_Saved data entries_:
----------

-- ==== Sys2Proof/Machine/Container.lean ====
section
/-!
DEFINITION. The forme container (R395–R398): its header, directory, sections and signature block, the canonical image
and its digest, and the form of every section (Tables 17.1–17.7).
-/
namespace Sys2Proof.Machine

def align64 (n : Nat) : Nat := ceilDiv n 64 * 64

/-- Bytes with zeros up to the next multiple of 64. -/
def pad64 (b : Bytes) : Bytes := b ++ List.replicate (align64 b.length - b.length) 0

/-! The canonical image (R397). -/

/-- Directory entries and bodies of sections placed one after another from `o`. -/
def layoutSecs : Nat → List (Nat × Bytes) → Bytes × Bytes
  | _, [] => ([], [])
  | o, (k, b) :: r =>
    let (d, x) := layoutSecs (o + align64 b.length) r
    (natLe 1 (k / 256) ++ natLe 1 k ++ natLe 2 0 ++ natLe 4 o ++ natLe 4 b.length ++ natLe 4 0 ++ d, pad64 b ++ x)

/-- The bytes of a full forme in canonical form, with NEW_EPOCH and COMMIT_TIME zero. -/
def FormeImg.bytes (f : FormeImg) : Bytes :=
  let start := align64 (0xC0 + 16 * f.secs.length)
  let (dir, body) := layoutSecs start f.secs
  natLe 4 0x4D524F46 ++ natLe 2 1 ++ natLe 1 0 ++ natLe 1 f.alg ++ natLe 4 (start + body.length) ++ natLe 2 f.secs.length ++
  natLe 2 0 ++ natLe 4 f.id ++ natLe 4 f.ver ++ natLe 8 0 ++ natLe 8 0 ++ natLe 152 0 ++
  slice dir 0 (start - 0xC0) ++ body

/-- The forme digest, as the number its 48 little-endian bytes spell. -/
def FormeImg.digest (f : FormeImg) : Nat := Config.sha384 f.bytes

/-! Parsing. -/

structure Container where
  part   : Bool := false
  img    : FormeImg := {}
  base   : Nat := 0
  result : Nat := 0
  body   : Bytes := []
  key    : Bytes := []
  sig    : Bytes := []
  deriving DecidableEq, Repr

def dirEntry (b : Bytes) (k : Nat) : Bytes := slice b (0xC0 + 16 * k) 16
def bodyLen (b : Bytes) : Nat := leAt b 8 4
def nSect (b : Bytes) : Nat := leAt b 0xC 2
def keyLenOf (alg : Nat) : Nat := if alg = 0 then 97 else 2592
def sigLenOf (alg : Nat) : Nat := if alg = 0 then 96 else 4627

/-- The header and the signature block (Tables 17.1, 17.3). -/
def headOk (b : Bytes) : Bool :=
  let alg := leAt b 7 1
  let n := bodyLen b
  decide (0xC0 ≤ b.length ∧ b.length ≤ 2097152 ∧ leAt b 0 4 = 0x4D524F46 ∧ leAt b 4 2 = 1 ∧ leAt b 6 1 < 2 ∧ alg < 2 ∧
    leAt b 0xE 2 = 0 ∧ leAt b 0x1C 4 = 0 ∧ leAt b 0x88 56 = 0 ∧ n % 64 = 0 ∧ 1 ≤ nSect b ∧ nSect b ≤ 96 ∧ 0xC0 + 16 * nSect b ≤ n ∧
    b.length = n + 8 + keyLenOf alg + sigLenOf alg ∧ leAt b n 2 = keyLenOf alg ∧ leAt b (n + 2) 2 = sigLenOf alg ∧ leAt b (n + 4) 4 = 0) &&
  (leAt b 6 1 == 1 || decide (leAt b 0x28 96 = 0))

/-- A directory entry (Table 17.2). -/
def dirOk (b e : Bytes) : Bool :=
  let ty := leAt e 0 1
  let i := leAt e 1 1
  decide (1 ≤ ty ∧ ty ≤ 14 ∧ leAt e 2 2 = 0 ∧ leAt e 0xC 4 = 0 ∧ leAt e 4 4 % 64 = 0 ∧ 0xC0 + 16 * nSect b ≤ leAt e 4 4 ∧
    leAt e 4 4 + leAt e 8 4 ≤ bodyLen b) &&
  (if ty = 2 then decide (i < 32) else if ty = 11 then decide (1 ≤ i ∧ i < 32) else i == 0)

/-- Whether the sections of a container neither repeat nor overlap. -/
def dirApart (es : List Bytes) : Bool :=
  es.Pairwise (fun x y => leAt x 0 2 ≠ leAt y 0 2 ∧ (leAt x 4 4 + leAt x 8 4 ≤ leAt y 4 4 ∨ leAt y 4 4 + leAt y 8 4 ≤ leAt x 4 4))

/-! The form of each section: its length, and zero in every reserved bit (Tables 17.4–17.7). -/

def imgAt (o : Nat) (f : Fld) (size : Nat := 4) : Img := { at_ := o, win := f.win, off := f.off, size := size }

def nodeImgs : List Img :=
  [imgAt 0x08 FLO_CFG.EN, imgAt 0x10 FLO_TBL_BASE.OFFSET 8, imgAt 0x18 FLO_TBL_LIMIT.OFFSET 8, imgAt 0x20 FLO_LEAF_CFG.NLEAF,
   imgAt 0x24 (CWD_BANK_CFG.TYPE 0), imgAt 0x28 CMP_RES_CFG.EXP_EN, imgAt 0x2C RCH_RTX_CFG.SLOTS_LOG2, imgAt 0x30 RCH_RTX_BASE.OFFSET 8,
   imgAt 0x38 COL_SIG_BASE.OFFSET 8, imgAt 0x40 COL_SIG_CFG.SIG_LOG2, imgAt 0x58 TIER_LEASE_CFG.LEASE_US] ++
  (List.range 4).map (fun n => imgAt (0x48 + 4 * n) (TIER_PORT_CFG.EN n)) ++
  (List.range 4).map (fun n => imgAt (0x60 + 8 * n) (TIER_POOL_CFG.EN n) 8)

def fabricImgs : List Img :=
  (List.range 24).map (fun e => imgAt (4 * e) FAB_PORT_CFG.EN) ++
  [imgAt 0x60 TIME_CFG.GM, imgAt 0x64 TIME_HB_CFG.HB_US, imgAt 0x68 RAS_HB_CFG.LOSS_N, imgAt 0x6C RAS_CFG.IRQ_SEV,
   imgAt 0x70 RCH_CFG.EN, imgAt 0x74 RCH_HOLD_CFG.HOLD_MS, imgAt 0x78 COL_CFG.EN, imgAt 0x7C COL_CFG2.MIRROR_TMO_US,
   imgAt 0x80 TIER_LATE_CFG.LIMIT_US]

/-- One egress code's part of a TRAFFIC section. -/
def trafficImgs : List Img :=
  [imgAt 0x00 FAB_PFC_CFG.XOFF, imgAt 0x04 FAB_STORM_CFG.LIMIT_MS, imgAt 0x08 (FAB_WFQ_CFG.W 0), imgAt 0x0C (FAB_WFQ_CFG.W 4),
   imgAt 0x10 (FAB_WFQ_BURST.B 0), imgAt 0x14 (FAB_WFQ_BURST.B 4), imgAt 0x40 FAB_GCL_CFG.ADMIN_N, imgAt 0x48 FAB_GCL_BASE.BASE 8,
   imgAt 0x50 FAB_GCL_CYCLE.CYCLE_NS, imgAt 0x58 FAB_GCL_SWITCH.T 8] ++
  (List.range 8).map fun c => imgAt (0x20 + 4 * c) (FAB_SHP.RATE c)

def emodelImgs : List Img := (List.range 8).map fun k => imgAt (0x20 + 4 * k) (REAM_EMODEL.COEF k)
def partImgs : List Img := [imgAt 0x28 FAB_MTR_RATE.CIR, imgAt 0x2C FAB_MTR_BURST.CBS, imgAt 0x34 REAM_REG_CFG.STK_RATE]
def alarmImgs : List Img := [imgAt 0x00 (RSP_ALARM_LVL.LVL 0), imgAt 0x04 RSP_AUTH_CFG.FAIL_MAX]

/-- Bits at a byte offset. -/
def bitsAt (o lo wd : Nat) : Nat × Nat := (8 * o + lo, wd)

def nodeBits : List (Nat × Nat) := [bitsAt 0 0 16, bitsAt 4 0 32, bitsAt 0x44 0 3, bitsAt 0x44 4 4] ++ nodeImgs.flatMap Img.bitsOf

def partBits : List (Nat × Nat) :=
  [bitsAt 0 0 7, bitsAt 1 0 5, bitsAt 2 0 3, bitsAt 3 0 4, bitsAt 4 0 32, bitsAt 8 0 256, bitsAt 0x30 0 1] ++ partImgs.flatMap Img.bitsOf ++
  (List.range 8).flatMap fun k => [bitsAt (0x40 + 8 * k) 0 5, bitsAt (0x40 + 8 * k) 7 1, bitsAt (0x42 + 8 * k) 0 12, bitsAt (0x44 + 8 * k) 0 12]

/-- The records of a table section. -/
def recs (b : Bytes) (n base size : Nat) : List Bytes := (List.range n).map fun k => slice b (base + size * k) size

def ascending (l : List Nat) : Bool := l.Pairwise (· < ·)

def descForm (b : Bytes) : Bool :=
  let rs := recs b (leAt b 0 2) 0x40 8
  decide (leAt b 0 2 ≤ 256 ∧ b.length = 64 + 8 * leAt b 0 2 ∧ leAt b 2 62 = 0) && ascending (rs.map fun r => leAt r 0 1) &&
  rs.all fun r => onlyBits r [bitsAt 0 0 28, bitsAt 4 0 2]

def maskForm (f : FormeImg) (b : Bytes) : Bool :=
  let nm := leAt b 0 2
  let rs := recs b nm 0x40 16
  let rots := rotaries f (leAt b 2 2) (round64 (0x40 + 16 * nm))
  let stop := rots.foldl (fun o r => round64 o + 0x40 + r.2.2.length) (0x40 + 16 * nm)
  decide (nm ≤ 256 ∧ leAt b 2 2 ≤ 256 ∧ b.length = stop ∧ leAt b 4 60 = 0) && ascending (rs.map fun r => leAt r 0 1) &&
  rs.all fun r => onlyBits r [bitsAt 0 0 11, bitsAt 2 0 4, bitsAt 4 0 64]

def progForm (b : Bytes) : Bool :=
  let ne := leAt b 0 2
  let np := leAt b 2 2
  let ps := recs b np 0x11000 8
  let words := (ps.map fun p => leAt p 2 1).foldl (· + ·) 0
  decide (ne ≤ 256 ∧ np ≤ 4096 ∧ b.length = align64 (0x11000 + 8 * np + 8 * words) ∧ leAt b 4 60 = 0) &&
  ((recs b ne 0x40 8).all fun r => leAt r 1 1 == 0) &&
  ps.all fun p => leAt p 3 1 == 0 && decide (0x11000 + 8 * np ≤ leAt p 4 4 ∧ leAt p 4 4 + 8 * leAt p 2 1 ≤ b.length ∧ leAt p 4 4 % 8 = 0)

def policyForm (b : Bytes) : Bool :=
  let n := leAt b 0 1
  decide (b.length = 64 + 32 * n) && onlyBits (slice b 0 64) (bitsAt 0 0 8 :: emodelImgs.flatMap Img.bitsOf) &&
  (recs b n 0x40 32).all fun r => decide (leAt r 1 1 < 4 ∧ leAt r 3 1 = 0 ∧ leAt r 0xC 4 = 0)

def arbForm (b : Bytes) (reqs : Nat → Nat) : Bool :=
  decide (b.length = 7168 ∧ leAt b 0 64 = 0) &&
  (List.range 148).all fun n =>
    let r := slice b (0x40 + 48 * n) 48
    onlyBits r [bitsAt 0 0 16, (8 * 0x10, 4 * reqs n)]

def fabricForm (b : Bytes) : Bool :=
  let n := leAt b 0x84 2
  decide (b.length = 192 + 8 * n ∧ n ≤ 4096) && onlyBits (slice b 0 192) (bitsAt 0x84 0 16 :: fabricImgs.flatMap Img.bitsOf) &&
  (recs b n 0xC0 8).all fun r => leAt r 6 2 == 0

def routeForm (b : Bytes) : Bool :=
  b.length == 131072 && (List.range 65536).all fun n => bits (leAt b (2 * n) 2) 10 3 == 0

/-- One egress code's bytes of a TRAFFIC section. -/
def trafficPart (b : Bytes) (e : Nat) : Bytes := slice b (0x480 * e) 0x480

def trafficForm (b : Bytes) : Bool :=
  b.length == 27648 && (List.range 24).all fun e =>
    let c := trafficPart b e
    onlyBits c ((8 * 0x80, 32 * bits (leAt c 0x40 4) 0 9) :: trafficImgs.flatMap Img.bitsOf)

def secForm (f : FormeImg) (reqs : Nat → Nat) (ty : Nat) (b : Bytes) : Bool :=
  match ty with
  | 1 => b.length == 128 && onlyBits b nodeBits && decide (bits (leAt b 8 4) 31 1 = 0) &&
         (List.range 4).all fun n => decide (bits (leAt b (0x60 + 8 * n) 8) 63 1 = 0)
  | 2 => b.length == 128 && onlyBits b partBits
  | 3 => descForm b
  | 4 => maskForm f b
  | 5 => progForm b
  | 6 => policyForm b
  | 7 => arbForm b reqs
  | 8 => fabricForm b && decide (bits (leAt b 0x70 4) 31 1 = 0 ∧ bits (leAt b 0x78 4) 31 1 = 0)
  | 9 => routeForm b
  | 10 => trafficForm b
  | 11 => b.length == 64 && onlyBits b [bitsAt 0 0 32, bitsAt 0x10 0 384]
  | 12 => b.length == 64 && onlyBits b (alarmImgs.flatMap Img.bitsOf)
  | 13 => b.length == 64 && onlyBits b [bitsAt 0 0 16, bitsAt 2 0 1, bitsAt 4 0 64, bitsAt 0xC 0 1]
  | _ => decide (leAt b 0 2 ≤ 256 ∧ b.length = 64 + 4 * leAt b 0 2 ∧ leAt b 2 2 = 0 ∧ leAt b 8 56 = 0)

/-- The sections of a container. -/
def secsOf (b : Bytes) (es : List Bytes) : KMap Bytes :=
  es.foldl (fun m e => KMap.insert m (256 * leAt e 0 1 + leAt e 1 1) (slice b (leAt e 4 4) (leAt e 8 4))) []

/-- Whether a full forme holds what R398 asks: one section of every type, PART 0 defined, PART sections that define, and
KEYPOL sections of defined partitions only. -/
def FormeImg.whole (f : FormeImg) : Bool :=
  ([1, 3, 4, 5, 6, 7, 8, 9, 10, 12, 13, 14].all fun t => (KMap.find? f.secs (256 * t)).isSome) && f.defined 0 &&
  f.secs.all fun e => (e.1 / 256 != 2 || f.defined (e.1 % 256)) && (e.1 / 256 != 11 || f.defined (e.1 % 256))

/-- The image that a container carries. -/
def imgOf (b : Bytes) (es : List Bytes) : FormeImg :=
  { alg := leAt b 7 1, id := leAt b 0x10 4, ver := leAt b 0x14 4, epoch := leAt b 0x18 4, time := leAt b 0x20 8, secs := secsOf b es }

/-- Replace or remove sections of an image by those of a partial forme (R398). -/
def mergeForme (act p : FormeImg) : FormeImg :=
  let all := p.secs.foldl (fun m e => KMap.insert m e.1 e.2) act.secs
  let gone := (List.range 32).filter fun i => (KMap.find? p.secs (512 + i)).isSome && !p.defined i
  { act with id := p.id, ver := p.ver, epoch := p.epoch, time := p.time,
             secs := all.filter fun e => !(gone.contains (e.1 % 256) && (e.1 / 256 == 2 || e.1 / 256 == 11)) }

/-- Row 1 of Table 17.8: the container, or none where it is malformed. `act` lends a partial MASK section its
descriptors. -/
def parseForme (act : FormeImg) (reqs : Nat → Nat) (b : Bytes) : Option Container :=
  if ¬ headOk b then none
  else
    let es := (List.range (nSect b)).map (dirEntry b)
    if ¬ (es.all (dirOk b)) ∨ ¬ dirApart es then none
    else
      let f := imgOf b es
      let p := leAt b 6 1 == 1
      let n := bodyLen b
      let m := if p then mergeForme act f else f
      let body := b.take n
      if ¬ f.secs.all (fun e => secForm m reqs (e.1 / 256) e.2) then none
      else if ¬ p ∧ (¬ f.whole ∨ splice body 0x18 (natLe 4 0 ++ natLe 4 0 ++ natLe 8 0) ≠ f.bytes) then none
      else some { part := p, img := f, base := leAt b 0x28 48, result := leAt b 0x58 48, body := body,
                  key := slice b (n + 8) (keyLenOf f.alg), sig := slice b (n + 8 + keyLenOf f.alg) (sigLenOf f.alg) }

end Sys2Proof.Machine
end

----------

_Work order_: Your response should be each line that includes the word "digest", copied from the records.

_Answer section_:
and its digest, and the form of every section (Tables 17.1–17.7).
/-- The forme digest, as the number its 48 little-endian bytes spell. -/
def FormeImg.digest (f : FormeImg) : Nat := Config.sha384 f.bytes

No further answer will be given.